@[simp] theorem State.onCmd_cur (s : State) (id : Nat) (f : Cmd → Cmd) : (s.onCmd id f).cur = s.cur := rfl
@[simp] theorem State.onCmd_inputs (s : State) (id : Nat) (f : Cmd → Cmd) : (s.onCmd id f).inputs = s.inputs := rfl
@[simp] theorem State.onCmd_draw (s : State) (id : Nat) (f : Cmd → Cmd) : (s.onCmd id f).draw = s.draw := rfl
@[simp] theorem State.onCmd_nextId (s : State) (id : Nat) (f : Cmd → Cmd) : (s.onCmd id f).nextId = s.nextId := rfl
@[simp] theorem State.onCmd_powered (s : State) (id : Nat) (f : Cmd → Cmd) : (s.onCmd id f).powered = s.powered := rfl
@[simp] theorem State.onCmd_boot (s : State) (id : Nat) (f : Cmd → Cmd) : (s.onCmd id f).boot = s.boot := rfl
@[simp] theorem State.onCmd_wall (s : State) (id : Nat) (f : Cmd → Cmd) : (s.onCmd id f).wall = s.wall := rfl
@[simp] theorem State.onCmd_ppm (s : State) (id : Nat) (f : Cmd → Cmd) : (s.onCmd id f).ppm = s.ppm := rfl
@[simp] theorem State.onCmd_ppmRest (s : State) (id : Nat) (f : Cmd → Cmd) : (s.onCmd id f).ppmRest = s.ppmRest := rfl
@[simp] theorem State.onCmd_stepped (s : State) (id : Nat) (f : Cmd → Cmd) : (s.onCmd id f).stepped = s.stepped := rfl
@[simp] theorem State.onCmd_mem (s : State) (id : Nat) (f : Cmd → Cmd) : (s.onCmd id f).mem = s.mem := rfl
@[simp] theorem State.onCmd_past (s : State) (id : Nat) (f : Cmd → Cmd) : (s.onCmd id f).past = s.past := rfl
@[simp] theorem State.onCmd_recent (s : State) (id : Nat) (f : Cmd → Cmd) : (s.onCmd id f).recent = s.recent := rfl
@[simp] theorem State.onCmd_pageUses (s : State) (id : Nat) (f : Cmd → Cmd) : (s.onCmd id f).pageUses = s.pageUses := rfl
@[simp] theorem State.onCmd_risers (s : State) (id : Nat) (f : Cmd → Cmd) : (s.onCmd id f).risers = s.risers := rfl
@[simp] theorem State.onCmd_shots (s : State) (id : Nat) (f : Cmd → Cmd) : (s.onCmd id f).shots = s.shots := rfl
@[simp] theorem State.onCmd_groups (s : State) (id : Nat) (f : Cmd → Cmd) : (s.onCmd id f).groups = s.groups := rfl
@[simp] theorem State.onCmd_teams (s : State) (id : Nat) (f : Cmd → Cmd) : (s.onCmd id f).teams = s.teams := rfl
@[simp] theorem State.onCmd_tasks (s : State) (id : Nat) (f : Cmd → Cmd) : (s.onCmd id f).tasks = s.tasks := rfl
@[simp] theorem State.onCmd_contexts (s : State) (id : Nat) (f : Cmd → Cmd) : (s.onCmd id f).contexts = s.contexts := rfl
@[simp] theorem State.onCmd_clusters (s : State) (id : Nat) (f : Cmd → Cmd) : (s.onCmd id f).clusters = s.clusters := rfl
@[simp] theorem State.onCmd_savedOvens (s : State) (id : Nat) (f : Cmd → Cmd) : (s.onCmd id f).savedOvens = s.savedOvens := rfl
@[simp] theorem State.onCmd_dies (s : State) (id : Nat) (f : Cmd → Cmd) : (s.onCmd id f).dies = s.dies := rfl
@[simp] theorem State.onCmd_cores (s : State) (id : Nat) (f : Cmd → Cmd) : (s.onCmd id f).cores = s.cores := rfl
@[simp] theorem State.onCmd_stores (s : State) (id : Nat) (f : Cmd → Cmd) : (s.onCmd id f).stores = s.stores := rfl
@[simp] theorem State.onCmd_deliveries (s : State) (id : Nat) (f : Cmd → Cmd) : (s.onCmd id f).deliveries = s.deliveries := rfl
@[simp] theorem State.onCmd_reductions (s : State) (id : Nat) (f : Cmd → Cmd) : (s.onCmd id f).reductions = s.reductions := rfl
@[simp] theorem State.onCmd_shootdowns (s : State) (id : Nat) (f : Cmd → Cmd) : (s.onCmd id f).shootdowns = s.shootdowns := rfl
@[simp] theorem State.onCmd_promotions (s : State) (id : Nat) (f : Cmd → Cmd) : (s.onCmd id f).promotions = s.promotions := rfl
@[simp] theorem State.onCmd_appends (s : State) (id : Nat) (f : Cmd → Cmd) : (s.onCmd id f).appends = s.appends := rfl
@[simp] theorem State.onCmd_permits (s : State) (id : Nat) (f : Cmd → Cmd) : (s.onCmd id f).permits = s.permits := rfl
@[simp] theorem State.onCmd_safety (s : State) (id : Nat) (f : Cmd → Cmd) : (s.onCmd id f).safety = s.safety := rfl
@[simp] theorem State.onCmd_serr (s : State) (id : Nat) (f : Cmd → Cmd) : (s.onCmd id f).serr = s.serr := rfl
@[simp] theorem State.onCmd_meas (s : State) (id : Nat) (f : Cmd → Cmd) : (s.onCmd id f).meas = s.meas := rfl
@[simp] theorem State.onCmd_flash (s : State) (id : Nat) (f : Cmd → Cmd) : (s.onCmd id f).flash = s.flash := rfl
@[simp] theorem State.onCmd_erased (s : State) (id : Nat) (f : Cmd → Cmd) : (s.onCmd id f).erased = s.erased := rfl
@[simp] theorem State.onCmd_config (s : State) (id : Nat) (f : Cmd → Cmd) : (s.onCmd id f).config = s.config := rfl
@[simp] theorem State.onCmd_leafNext (s : State) (id : Nat) (f : Cmd → Cmd) : (s.onCmd id f).leafNext = s.leafNext := rfl
@[simp] theorem State.onCmd_leafEnd (s : State) (id : Nat) (f : Cmd → Cmd) : (s.onCmd id f).leafEnd = s.leafEnd := rfl
@[simp] theorem State.onCmd_frames (s : State) (id : Nat) (f : Cmd → Cmd) : (s.onCmd id f).frames = s.frames := rfl
@[simp] theorem State.onCmd_sct (s : State) (id : Nat) (f : Cmd → Cmd) : (s.onCmd id f).sct = s.sct := rfl
@[simp] theorem State.onCmd_ports (s : State) (id : Nat) (f : Cmd → Cmd) : (s.onCmd id f).ports = s.ports := rfl
@[simp] theorem State.onCmd_links (s : State) (id : Nat) (f : Cmd → Cmd) : (s.onCmd id f).links = s.links := rfl
@[simp] theorem State.onCmd_drops (s : State) (id : Nat) (f : Cmd → Cmd) : (s.onCmd id f).drops = s.drops := rfl
@[simp] theorem State.onCmd_connections (s : State) (id : Nat) (f : Cmd → Cmd) : (s.onCmd id f).connections = s.connections := rfl
@[simp] theorem State.onCmd_replies (s : State) (id : Nat) (f : Cmd → Cmd) : (s.onCmd id f).replies = s.replies := rfl
@[simp] theorem State.onCmd_launchWaits (s : State) (id : Nat) (f : Cmd → Cmd) : (s.onCmd id f).launchWaits = s.launchWaits := rfl
@[simp] theorem State.onCmd_gangs (s : State) (id : Nat) (f : Cmd → Cmd) : (s.onCmd id f).gangs = s.gangs := rfl
@[simp] theorem State.onCmd_reports (s : State) (id : Nat) (f : Cmd → Cmd) : (s.onCmd id f).reports = s.reports := rfl
@[simp] theorem State.onCmd_responses (s : State) (id : Nat) (f : Cmd → Cmd) : (s.onCmd id f).responses = s.responses := rfl
@[simp] theorem State.onCmd_hearthEvents (s : State) (id : Nat) (f : Cmd → Cmd) : (s.onCmd id f).hearthEvents = s.hearthEvents := rfl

::::::

The exact lines of the material above starting at the one that contains "s.stepped := rfl" and ending at the one that contains "s.reductions := rfl" are what to retype; leave out everything else.

> **Result of the exercise**
@[simp] theorem State.onCmd_stepped (s : State) (id : Nat) (f : Cmd → Cmd) : (s.onCmd id f).stepped = s.stepped := rfl
@[simp] theorem State.onCmd_mem (s : State) (id : Nat) (f : Cmd → Cmd) : (s.onCmd id f).mem = s.mem := rfl
@[simp] theorem State.onCmd_past (s : State) (id : Nat) (f : Cmd → Cmd) : (s.onCmd id f).past = s.past := rfl
@[simp] theorem State.onCmd_recent (s : State) (id : Nat) (f : Cmd → Cmd) : (s.onCmd id f).recent = s.recent := rfl
@[simp] theorem State.onCmd_pageUses (s : State) (id : Nat) (f : Cmd → Cmd) : (s.onCmd id f).pageUses = s.pageUses := rfl
@[simp] theorem State.onCmd_risers (s : State) (id : Nat) (f : Cmd → Cmd) : (s.onCmd id f).risers = s.risers := rfl
@[simp] theorem State.onCmd_shots (s : State) (id : Nat) (f : Cmd → Cmd) : (s.onCmd id f).shots = s.shots := rfl
@[simp] theorem State.onCmd_groups (s : State) (id : Nat) (f : Cmd → Cmd) : (s.onCmd id f).groups = s.groups := rfl
@[simp] theorem State.onCmd_teams (s : State) (id : Nat) (f : Cmd → Cmd) : (s.onCmd id f).teams = s.teams := rfl
@[simp] theorem State.onCmd_tasks (s : State) (id : Nat) (f : Cmd → Cmd) : (s.onCmd id f).tasks = s.tasks := rfl
@[simp] theorem State.onCmd_contexts (s : State) (id : Nat) (f : Cmd → Cmd) : (s.onCmd id f).contexts = s.contexts := rfl
@[simp] theorem State.onCmd_clusters (s : State) (id : Nat) (f : Cmd → Cmd) : (s.onCmd id f).clusters = s.clusters := rfl
@[simp] theorem State.onCmd_savedOvens (s : State) (id : Nat) (f : Cmd → Cmd) : (s.onCmd id f).savedOvens = s.savedOvens := rfl
@[simp] theorem State.onCmd_dies (s : State) (id : Nat) (f : Cmd → Cmd) : (s.onCmd id f).dies = s.dies := rfl
@[simp] theorem State.onCmd_cores (s : State) (id : Nat) (f : Cmd → Cmd) : (s.onCmd id f).cores = s.cores := rfl
@[simp] theorem State.onCmd_stores (s : State) (id : Nat) (f : Cmd → Cmd) : (s.onCmd id f).stores = s.stores := rfl
@[simp] theorem State.onCmd_deliveries (s : State) (id : Nat) (f : Cmd → Cmd) : (s.onCmd id f).deliveries = s.deliveries := rfl
@[simp] theorem State.onCmd_reductions (s : State) (id : Nat) (f : Cmd → Cmd) : (s.onCmd id f).reductions = s.reductions := rfl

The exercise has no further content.